To this point Dark Shadows has been written, directed, and acted solely as a vehicle for television.

Here in episode 35, the style of acting on Dark Shadows takes a theatrical turn with the debut of David Ford, who, with one grand and sweeping wave of the arm and eloquent turn of phrase, will single-handedly transform the acting approach from that of a standard television show to that of a teleplay:

“A façade, my dear boy!”

David Ford_gesturing GIF_ep35

You have to wonder if that line was an ad lib; it fit in perfectly with the gesture, and thus far Art Wallace has never written with such a fanciful flourish.

Masse also gives some very interesting information about what Ford was doing when he landed the role of Sam Evans, information that points towards an approach to casting that will become a marked feature of the show in the years ahead:

In the year preceding Dark Shadows, Ford was performing on the Hartford Stage in a successful production of the Tennessee Williams play Cat on a Hot Tin Roof in the role of Big Daddy. That’s why when he first appears on Dark Shadows he has that half a beard type style, having fashioned his performance of Big Daddy after the one made famous in the 1958 motion picture adaptation, especially the way he scrunches up his eyes for the effect of dramatic intensity, giving it his best Burl Ives.

There is indeed a good deal of Burl Ives in today’s iteration of Sam, enough that we can assume that Ford was hired in part as a Burl Ives imitator. In future years, we’ll see Jonathan Frid, who looks like Bela Lugosi and walks and talks like Boris Karloff, playing a character who is a mashup of Lugosi’s Dracula and Karloff’s Imhotep.** And Jerry Lacy, who was most famous for his Humphrey Bogart imitation, and whose first role on the show was as a Bogart-inflected lawyer. And David Selby, who, if you listen to him with your eyes closed, you’d swear was Joseph Cotten. And Roger Davis, who Joan Bennett famously described as show business’ answer to the question “What would Henry Fonda be like if he had had no talent?” Ford is the first of that company of mimics, and among the best.

This is also the first episode where Carolyn and David have a scene together, rather odd considering we’ve had 34 episodes mostly set in the house where they are two of the five residents. Carolyn can’t stand the boy to start with, and in this one she’s just found out he tried to murder his father, her beloved uncle Roger.

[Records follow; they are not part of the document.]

@[simp] theorem fuses_runSlot {l p i} : (runSlot l p i x).ctx.s.fuses = x.s.fuses := by
  unfold runSlot
  dsimp only
  split
  · exact fuses_branchOp
  · split
    · rfl
    · split
      · rfl
      · split <;> simp

theorem fuses_runSlots {l p is} {y : Ctx} (h : runSlots l p is x = .ok y) : y.s.fuses = x.s.fuses := by
  induction is generalizing x with
  | nil =>
    cases h
    rfl
  | cons i is ih =>
    unfold runSlots at h
    split at h
    · next z hz => exact (ih h).trans (by simpa [hz] using fuses_runSlot (l := l) (p := p) (i := i) (x := { x with slot := i }))
    · cases h

@[simp] theorem fuses_commitBundle {p} : (commitBundle p x).fuses = x.s.fuses := by
  unfold commitBundle
  dsimp only
  split <;> simp

@[simp] theorem fuses_startPart {l p j} : (startPart l p j x).fuses = x.s.fuses := by
  unfold startPart
  split
  · next y hy =>
    have h : y.s.fuses = x.s.fuses := fuses_runSlots hy
    split <;> simp [h]
  · rfl

@[simp] theorem fuses_startCtx {c l} : (startCtx c l s).s.fuses = s.fuses := fuses_of_otp rfl

@[simp] theorem fuses_issue {c l} : (issue c l s).fuses = s.fuses := by
  unfold issue
  extract_lets k p y
  have hy : y.s.fuses = s.fuses := rfl
  split
  · rfl
  · split
    · exact fuses_coreException
    · split
      · exact fuses_coreException
      · split
        · rfl
        · split
          · next z hz =>
            have h : z.s.fuses = s.fuses := fuses_runSlots hz
            split
            · rfl
            · split <;> simp [h, hy]
          · split
            · rfl
            · split <;> simp [hy]

@[simp] theorem fuses_fetch {c p} : (fetch c p s).fuses = s.fuses := by simp [fetch]

@[simp] theorem fuses_bundleIssue {c} : (bundleIssue c s).fuses = s.fuses := by simp [bundleIssue]

@[simp] theorem fuses_issueOne {c slot cls op w imm} : (issueOne c slot cls op w imm s).fuses = s.fuses := by simp [issueOne]

@[simp] theorem fuses_issueScoped {c op scope w imm} : (issueScoped c op scope w imm s).fuses = s.fuses := by simp [issueScoped]

/-! ### DMA rows (Machine/Syllables.lean) -/

@[simp] theorem fuses_issueDma {c slot cls kind w imm} : (issueDma c slot cls kind w imm s).fuses = s.fuses := by
  unfold issueDma
  split <;> simp

end

end Sys2Proof.Machine
end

Besides, she’s in a bad mood because Joe called her up and told her he found Vicki in Burke’s hotel room. So they have a shoving match, she tells him he’s a monster, etc. Nancy Barrett and David Henesy ham these scenes up so grandly that it’s hard to imagine why they haven’t been on camera together before, it’s tremendous fun.

This is a bad episode for Alexandra Moltke Isles. Carolyn is nasty to Vicki about Burke, then apologizes and gets mad at herself, all while Vicki stands perfectly still with a smile plastered on her face. Vicki’s own lines are patronizing and inappropriate, starting with “Carolyn, you idiot” and going downhill from there. When Carolyn makes the painful admission that she has a tendency to grab for everything, Vicki delivers a smugly sanctimonious “That’s a good way to end up with nothing.” At the end of the episode, Vicki has a brief confrontation with David, which Mrs Isles plays well enough, but there isn’t much to it.

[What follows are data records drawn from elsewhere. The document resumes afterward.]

-- ==== Sys2Proof/Word.lean ====
section
/-! DEFINITION. The words of the CAST5-CFB core: bytes, words and blocks (00_scope.md R8, R10).
The byte-order helpers over them stand in Machine/Bytes.lean. -/

namespace Sys2Proof

/-- A byte is 8 bits (R8). -/
abbrev Byte := BitVec 8

/-- A word is 32 bits, bit 31 the most significant (R8). -/
abbrev Word := BitVec 32

/-- A block is the sequence of 8 bytes `b[0..7]` (R8, R10). -/
abbrev Block := Vector Byte 8

end Sys2Proof
end

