-- ==== Sys2Proof/Config.lean ====
section
/-! DEFINITION. The parameters of the core that its spec leaves open (00_scope.md R5), as constants
without a body, so that no proof can see a value of them. The parameters R5 fixes (key length 16,
block 8, rounds 16, prefix 10, chunk at most 8) stand as numerals where the rules use them; the IV is
an operand of CFBINIT. -/

namespace Sys2Proof.Config

/-- `BASE`: the bus address of the register space, the platform's choice; OPEN, and used by no rule
(R5, 92_eei_decisions.md D1, 93_implementation_defined.md U11). Log entry 6. -/
opaque base : Nat

/-- `zeroize_ok`: the outcome of the read-back check of a WIPE, a free Boolean for each WIPE, indexed
by the draws already taken (43_control_ops.md R201, 93_implementation_defined.md U4). Log entry 4. -/
opaque zeroizeOk : Nat → Bool

/-- What hidden state holds after the WIPE that halts: any value (93_implementation_defined.md U5,
60_exceptions.md R225). The first argument numbers the WIPE, the second the element. Log entry 5. -/
opaque haltResidue : Nat → Nat → Word

end Sys2Proof.Config
end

I think Mrs Isles’ technique was to start with the emotions the character was supposed to be feeling and to project those through whatever dialogue she is given. That’s served her well so far. Dark Shadows was her first professional acting job, and she fits right in with old pros like Joan Bennett and Broadway up-and-comers like Mitch Ryan. But she’s just awful in these scenes. My guess is that she couldn’t figure out what Vicki was feeling or thinking, since no one would do or say the things she does or says in today’s show, and so she just tried to stay out of Nancy Barrett’s way. Or maybe she read the script, thought Vicki was being an ass, and decided to play the character in the most asinine way possible. Either way, I winced to see it.

*Both natives of Louisiana. I doubt that means anything, but as the series goes on and gradually loses all interest in creating an illusion of being Down East someplace near Bar Harbor, I get more and more interested in the geographical origins of the actors. I’ll try to confine that topic to footnotes for the next three years, but when we hear David Selby’s voice we’re going to talk about the idea of a New England Brahmin with a West Virginia accent.

**Imhotep is the title character from The Mummy. Originally I was going to say that Frid moves and sounds “like Boris Karloff’s Mummy,” but that rather overstates the feminine side of his role.

Episode 34: You amaze me, Miss Winters

Everyone who is going to know that David tried to kill his father now knows it, and Liz has decreed that the incident will have no consequences. So we’re back to the basic story elements laid out in week one, as modified in subsequent episodes to make sure everyone had plenty of people to talk to.

Vicki is at the Blue Whale. Harvey Keitel is gone, but Burke is still there, so she sits with him. He asks her why she joined him. She looks off into space and says “Inches, feet, miles.” He tells her she reminds him of a drink that fizzes and foams, but he isn’t sure what kind. He asks what she’d like to have for dinner. She replies “I’d rather go to your hotel room.” He flashes the same dopey grin any fellow would in this situation, and says “You amaze me, Miss Winters.”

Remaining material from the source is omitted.